Abstract

Two recent protests in postcolonial India have questioned the potential of gendered bodies in the protest sphere to disturb gender categories and dominant sexual norms. One was the response to the brutal gang rape and murder of a twenty-three-year-old student on a moving bus in Delhi in December 2012. The specter of her brutalized body formed the backdrop against which thousands of young people poured onto the streets of major metropolises demanding justice. It marked a rare moment when violence against women was foregrounded as a political issue in a liberal democracy. The SlutWalks were an earlier movement that took place sporadically in towns and cities across India in 2011. Sexy dressing rendered the body itself the site of protest against the remarks of police in both India and Canada that suggested that women could avoid rape if they did not dress like sluts. In the course of both protests women amassed on the streets to stake a claim to the public, countering the very conception of politics as operating exclusively along the axis of the public/private distinction and vocalizing their opposition to the state’s politics of gender and sexuality.
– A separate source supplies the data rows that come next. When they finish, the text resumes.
-- ==== Sys2Proof/Machine/LoadOps.lean ====
section
/-! DEFINITION. Copies, gathers and scatters as a load unit or a copy unit runs them (spec/05, R167 to R184): checks of
the operands, overlap method, staging area, and the movement itself. -/
namespace Sys2Proof.Machine

/-- What a movement does (R167, R171). -/
inductive MoveKind where
  | copy
  | gather (dim : BitVec 3) (mode : BitVec 2)
  | scatter (dim : BitVec 3) (mode : BitVec 2) (accum : Bool)
deriving DecidableEq, Repr

/-- The formats that operand k of a movement accepts (R171, R177): 0 source or TABLE, 1 destination or DENSE, 2 INDEX. -/
def moveUse (kind : MoveKind) (own : Bool) (k : Nat) (d : Desc) : Use :=
  let all : List Fmt := engineFormats ++ [.m8]
  match kind, k with
  -- a DLOAD is the copy whose destination is the core's own scratchpad
  | .copy, 1 => { own := own, plain := own }
  | .copy, _ => { own := own }
  | _, 2 => { own := own, formats := [.f32] }
  | .gather _ _, 1 => { own := own, plain := true, formats := all }
  | .scatter _ _ true, 0 =>
    { own := own, plain := true
      formats := if d.space = 3 then [] else if d.space = 2 then [.f32, .g16] else [.f32, .g16, .f64] }
  | .scatter _ _ true, _ => { own := own, formats := engineFormats }
  | _, _ => { own := own, formats := all }

/-- Dimension that the indices select. -/
def moveDim : MoveKind → Nat
  | .copy => 0
  | .gather d _ => d.toNat
  | .scatter d _ _ => d.toNat

def moveAccum : MoveKind → Bool
  | .scatter _ _ a => a
  | _ => false

/-- Checks of one operand in the order of R653; an INDEX with another NDIM than 1 is a structural fault (R171). -/
def moveDescFault (core : Option Nat) (kind : MoveKind) (own : Bool) (k : Nat) (d : Desc) : Option Status :=
  if k = 2 ∧ d.ndim ≠ 1 then some .descBad
  else match checkDesc core (moveUse kind own k d) d with | .error e => some e | .ok _ => none

/-- The tensor of a checked descriptor. -/
def tensorOf (core : Option Nat) (d : Desc) : Tensor :=
  { d := d, fmt := descFmt d, unit := (match resolveUnit core d with | .ok u => u | .error _ => 0) }

/-- Source tensors and destination tensor of a movement. -/
def moveEnds (kind : MoveKind) (ts : List Tensor) : List Tensor × Option Tensor :=
  match kind, ts with
  | .copy, [a, b] => ([a], some b)
  | .gather _ _, [t, d, i] => ([t, i], some d)
  | .scatter _ _ _, [t, d, i] => ([d, i], some t)
  | _, _ => ([], none)

/-- The overlap method of a movement (R180, R181). -/
def moveOvl (kind : MoveKind) (ts : List Tensor) : OvlMethod :=
  match moveEnds kind ts with
  | (a :: rest, some b) => ovlMethod a b rest
  | _ => .apart

/-- Sizes of the operands of a movement agree (R167, R171). -/
def moveShapes (kind : MoveKind) (ds : List Desc) : Bool :=
  match kind, ds with
  | .copy, [a, b] => decide (shape a = shape b)
  | _, [t, d, i] => decide (moveDim kind < t.ndim) && denseOk t d (moveDim kind) (elemCount i)
  | _, _ => false

/-- All checks of a movement at issue or start, in the order of R653 with the numeric control word before the comparisons
(R51, R655): `own k` says that operand k must lie in the core's own scratchpad. -/
def moveFault (core : Option Nat) (kind : MoveKind) (own : Nat → Bool) (num : Word64) (ds : List Desc) : Option Status :=
  let ts := ds.map (tensorOf core)
  firstStatus (ds.mapIdx (fun k d => moveDescFault core kind (own k) k d) ++
    [firstFail [
      ((numCtrl num).isSome, .numCtrlBad),
      (moveShapes kind ds, .descShapeBad),
      (moveAccum kind || (match (moveEnds kind ts).2 with | some t => !destBroadcast t.d | none => true), .descDestBroadcast),
      (decide (moveOvl kind ts ≠ .tooLarge), .copyOverlapLarge)]])

/-- Whether a movement moves no element because a descriptor is empty, and so completes at once (R166): of a gather only an
empty destination makes it so. -/
def moveEmpty (kind : MoveKind) (ts : List Tensor) : Bool :=
  match kind, ts with
  | .gather _ _, [_, d, _] => decide (elemCount d.d = 0)
  | .gather _ _, _ => false
  | _, ts => ts.any fun t => decide (elemCount t.d = 0)

/-- Run a movement on checked operands (R166, R167, R172, R176, R181). -/
def moveRun (mask : Option Nat) (s : State) (u : Converter) (nc : NumCtrl) (kind : MoveKind) (ts : List Tensor) : MoveResult :=
  if moveEmpty kind ts then { st := s }
  else
    let s := match kind, ts with
      | .copy, _ => s
      | _, [_, _, i] => settleElems s i (indices i.d)
      | _, _ => s
    match kind, ts with
  | .copy, [a, b] => copyTensor mask s u nc a b
  | .gather dim mode, [t, d, i] =>
    (match readIndices s i with
     | .error e => { st := s, err := some e }
     | .ok ix => gatherTensor mask s u nc t d dim.toNat (idxModeOf mode) ix)
  | .scatter dim mode accum, [t, d, i] =>
    (match readIndices s i with
     | .error e => { st := s, err := some e }
     | .ok ix => scatterTensor mask s u nc t d dim.toNat (idxModeOf mode) accum ix)
  | _, _ => { st := s }

/-- Count the overlap method of a movement (R184). -/
def countOvl (s : State) (cl : Nat) (m : OvlMethod) : State :=
  match m with
  | .direct => rbump s (.cluCopyCtr cl 1) 1
  | .transpose => rbump s (.cluCopyCtr cl 2) 1
  | .staged => rbump s (.cluCopyCtr cl 3) 1
  | _ => s

/-! ## Staging area (R183) -/

/-- Ask for the staging area of a cluster: at once when it is free and nobody waits. -/
def stageRequest (s : State) (cl : Nat) (x : Stager) : State :=
  let k := clusterOf s cl
  if k.stageHold = some x ∨ k.stageWait.contains x then s
  else if k.stageHold = none ∧ k.stageWait = [] then setCluster s cl { k with stageHold := some x }
  else setCluster s cl { k with stageWait := k.stageWait ++ [x] }

/-- Give the staging area back, or leave its queue. -/
def stageRelease (s : State) (cl : Nat) (x : Stager) : State :=
  let k := clusterOf s cl
  setCluster s cl { k with stageHold := if k.stageHold = some x then none else k.stageHold
                           stageWait := k.stageWait.filter fun y => decide (y ≠ x) }

def stageHeld (s : State) (cl : Nat) (x : Stager) : Bool := decide ((clusterOf s cl).stageHold = some x)

/-! ## The load unit (R190, R200) -/

/-- The movement of a load-unit instruction and which of its operands lie in the core's own scratchpad (R200). -/
def moveOf : Instr → Option (MoveKind × (Nat → Bool))
  | .dload _ _ _ _ => some (.copy, fun k => decide (k = 1))
  | .dstore _ _ _ _ => some (.copy, fun k => decide (k = 0))
  | .dgather _ _ _ _ dim mode _ => some (.gather dim mode, fun k => decide (k ≠ 0))
  | .dscatter _ _ _ _ dim mode acc _ => some (.scatter dim mode acc, fun k => decide (k ≠ 0))
  | _ => none

/-- Tensors of a load-unit job. -/
def moveTensors (core : Nat) (j : Job) : List Tensor := j.descs.map fun r => tensorOf (some core) (parseDesc r)

def jobStaged (core : Nat) (j : Job) : Bool :=
  match moveOf j.insn with
  | none => false
  | some (kind, _) => !moveEmpty kind (moveTensors core j) && decide (moveOvl kind (moveTensors core j) = .staged)

/-- Once a load-unit job is the one running, it asks for the staging area when its method needs it. -/
def loadHeadRequest (s : State) (core p : Nat) : State :=
  match (coreOf s p).lq with
  | [] => s
  | j :: _ => if jobStaged core j then stageRequest s (core / 64) (.core p j.order) else s

end Sys2Proof.Machine
end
The female body became a political body and a powerful site of resistance. But it was also subjected to harassment, derision, and violence by the state’s law-and-order apparatus and confronted by intractable normative injunctions. In both protests, sex and gender emerged as part of a regulatory practice that, as Judith Butler argues, produces and effaces the bodies it governs. The inability of the gendered body to escape from the clutches of prevalent norms by which recognition is conferred compels several challenging questions that require deeper reflection: Can gendered bodies in the protest sphere ever be an exercise moving toward freedom? And what possibilities of being are opened up through the refusal to protest within the terms set by this always already colonized and regulated space?